I suppose eventually we would agree on something. Gold is an almost textbook example of the greater fool theory.

(ps its not really 'banks' who have all the gold, its mostly governments, except yours, because Brown gave it all away for a pack of pork scratchings)

DonkeyApple

55,257 posts

169 months

Wednesday 27th May 2015
quotequote all
Richyboy said:
http://www.breakingnews.com/topic/eurozone-crisis/

So now talk of greece imposing a levy on ATM withdrawals to encourage people to use credit cards. Surely the warning signs are there for people to get their money out of euros and into something physical.
The few hundred people in Greece with actual wealth already hold their assets outside of Greece and always have done.

No one pays tax because most wealth is earned via offshore entities and remains there.

Everyone else in Greece apart from the poorest has negative wealth because of a decade of crazy over spending and debt accumulation as assets have been inflated and savings plummeted.

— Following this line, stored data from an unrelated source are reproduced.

/-- SCRUB_COMPLETE: the parts are combined (R172) and the request is answered. An uncorrectable error that a read met is treated as patrol scrub
treats it (R173, R213). -/
def doScrubComplete (parts : List ScrubPart) (s : State) : State :=
  match s.ofd.running with
  | none => s
  | some r =>
    if parts.any fun q => s.memoryStopped q.stack then s
    else
      let l := parts.map fun q => (q.stack, s.partBank r.d r.disturbed q)
      let b := (l.map Prod.snd).foldl Bank.combine {}
      let s0 := s.each parts fun s q => s.each q.errors fun s a => doHbmUncorrectable q.stack a s
      let s1 := (s0.storeParts l).modOfd fun o => { o with running := none }
      match r.who, r.expected with
      | none, _ => s1
      | some p, some (e, n) => s1.answerVerify r.d.ctx r.d.keySet.val p b e n
      | some p, none => s1.finish p .ok 0 (b.words (b.status (unitsOf r.d)))

/-- The scrub requests that are abandoned: all of them, or the queued ones (R174). -/
def State.abandonScrubs (s : State) (runningToo : Bool) : State :=
  (s.modOfd fun o => { o with queue := [], running := if runningToo then none else o.running }).each
    (s.ofd.queue ++ (if runningToo then s.ofd.running.toList else [])) fun s r => s.scrubFails r .abandoned 8

/-! ### Replica intervals (R178, R179) -/

/-- This member's digest at an interval (R178): version, key set, digest, count and status. STATIC has the scrub digest of its parts; that
of STEPPED comes with a later latch. -/
def State.ownReplica (s : State) (g : Group) : ReplicaReg → Option Replica
  | .static d v parts =>
    let b := (parts.map (s.partBank d [])).foldl Bank.combine {}
    some ⟨g.self, v, d.keySet.val, b.ofd, b.count, b.status (unitsOf d)⟩
  | .stepped .. => none

/-- The registration that an interval finds. -/
def copyOf : ReplicaReg → ReplicaCopy
  | .static d v _ => .static d v
  | .stepped h stride => .stepped h stride

/-- The intervals that each open version has waited advance, and the peers that have let two pass are judged (R179). -/
def State.ageGroup (s : State) (g : Group) : State :=
  let ws := g.waits.map fun (w : Word × Nat) => (w.1, w.2 + 1)
  (s.putGroup { g with waits := ws }).each (ws.filter fun w => decide (2 ≤ w.2)) fun s w => s.silentPeers g.ident w.1

/-- REPLICA_INTERVAL: silent peers are judged, and this member's digest goes to every other member, at once or, STEPPED, at the next latch of a
multiple of its stride. -/
def doReplicaInterval (group : Word) (r : ReplicaReg) (s : State) : State :=
  let find := fun (s : State) => s.ofd.groups.find? fun g => g.ident == group
  match find s with
  | none => s
  | some g =>
    let s1 := s.ageGroup g
    match find s1 with
    | none => s1
    | some g1 =>
      let g2 := { g1 with copy := some (copyOf r), due := (s1.ownReplica g1 r).isNone }
      (s1.putGroup g2).each (s1.ownReplica g1 r).toList fun s own => s.sendReplica g2 own

/-- DIGEST_EXCHANGE: accepted from members of a declared group only, and answered with nothing (R470). -/
def doDigestExchange (m : CmpHdr) (group : Word) (member : Fin 16) (v : Word) (keySet : Fin 4) (o : Ofd) (n : Nat) (st : Fin 9)
    (s : State) : State :=
  match s.ofd.groups.find? fun g => g.ident == group with
  | none => s
  | some g =>
    if m.good && decide (member.val < g.members.length) && member.val != g.self then
      s.takeReplica g ⟨member.val, v, keySet.val, o, n, st.val⟩
    else s

/-! ### Meanings -/

def execTaggedWrite (n : StackIx) (w : TagWrite) (s : State) : Res := done (doTaggedWrite n w s)
def execDigestLatchCommand (n : StackIx) (c : CtxIx) (step : Word) (s : State) : Res := done (doDigestLatchCommand n c step s)
def execBankLatch (n : StackIx) (c : CtxIx) (step : Word) (kat : List Ofd) (s : State) : Res := done (doBankLatch n c step kat s)
def execOfdRegister (h : Hdr) (d : OfdDecl) (s : State) : Res :=
  done (s.intake h 0x40 (.ofdRegister h d) (serveOfdRegister d))
def execOfdRelease (h : Hdr) (handle : Fin 256) (s : State) : Res :=
  done (s.intake h 0x41 (.ofdRelease h handle) (serveOfdRelease handle))
def execOfdRead (h : Hdr) (handle : Fin 256) (s : State) : Res := done (s.intake h 0x42 (.ofdRead h handle) (serveOfdRead handle))
def execScrubDigest (h : Hdr) (d : OfdDecl) (s : State) : Res :=
  done (s.intake h 0x43 (.scrubDigest h d) (serveScrubDigest d))
def execOfdVerify (h : Hdr) (d : OfdDecl) (expected : Ofd) (count : Nat) (s : State) : Res :=
  done (s.intake h 0x44 (.ofdVerify h d expected count) (serveOfdVerify d expected count))
def execScrubStart (s : State) : Res := done (doScrubStart s)
def execScrubComplete (parts : List ScrubPart) (s : State) : Res := done (doScrubComplete parts s)
def execReplicaInterval (group : Word) (r : ReplicaReg) (s : State) : Res := done (doReplicaInterval group r s)

end Sys2Proof.Machine
end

So, in short, a few Greeks, with no money, trying to buy bits of metal without any ability to buy in exchange or online but only through local, expensive dealers isn't going to impact the value of gold.

Gold was massively overbought by small retail via structured products and is still unwinding as retail demand has gone. The risk is that a very large premium currently remains and only because all eyes are on China and whether their economic decline triggers a dollar crisis as they sell hard and thus create a demand increase for assets like gold. Other than that, once the USD starts yielding then there will be no interest in any central bank adding to their gold reserves but quite a few might want to sell.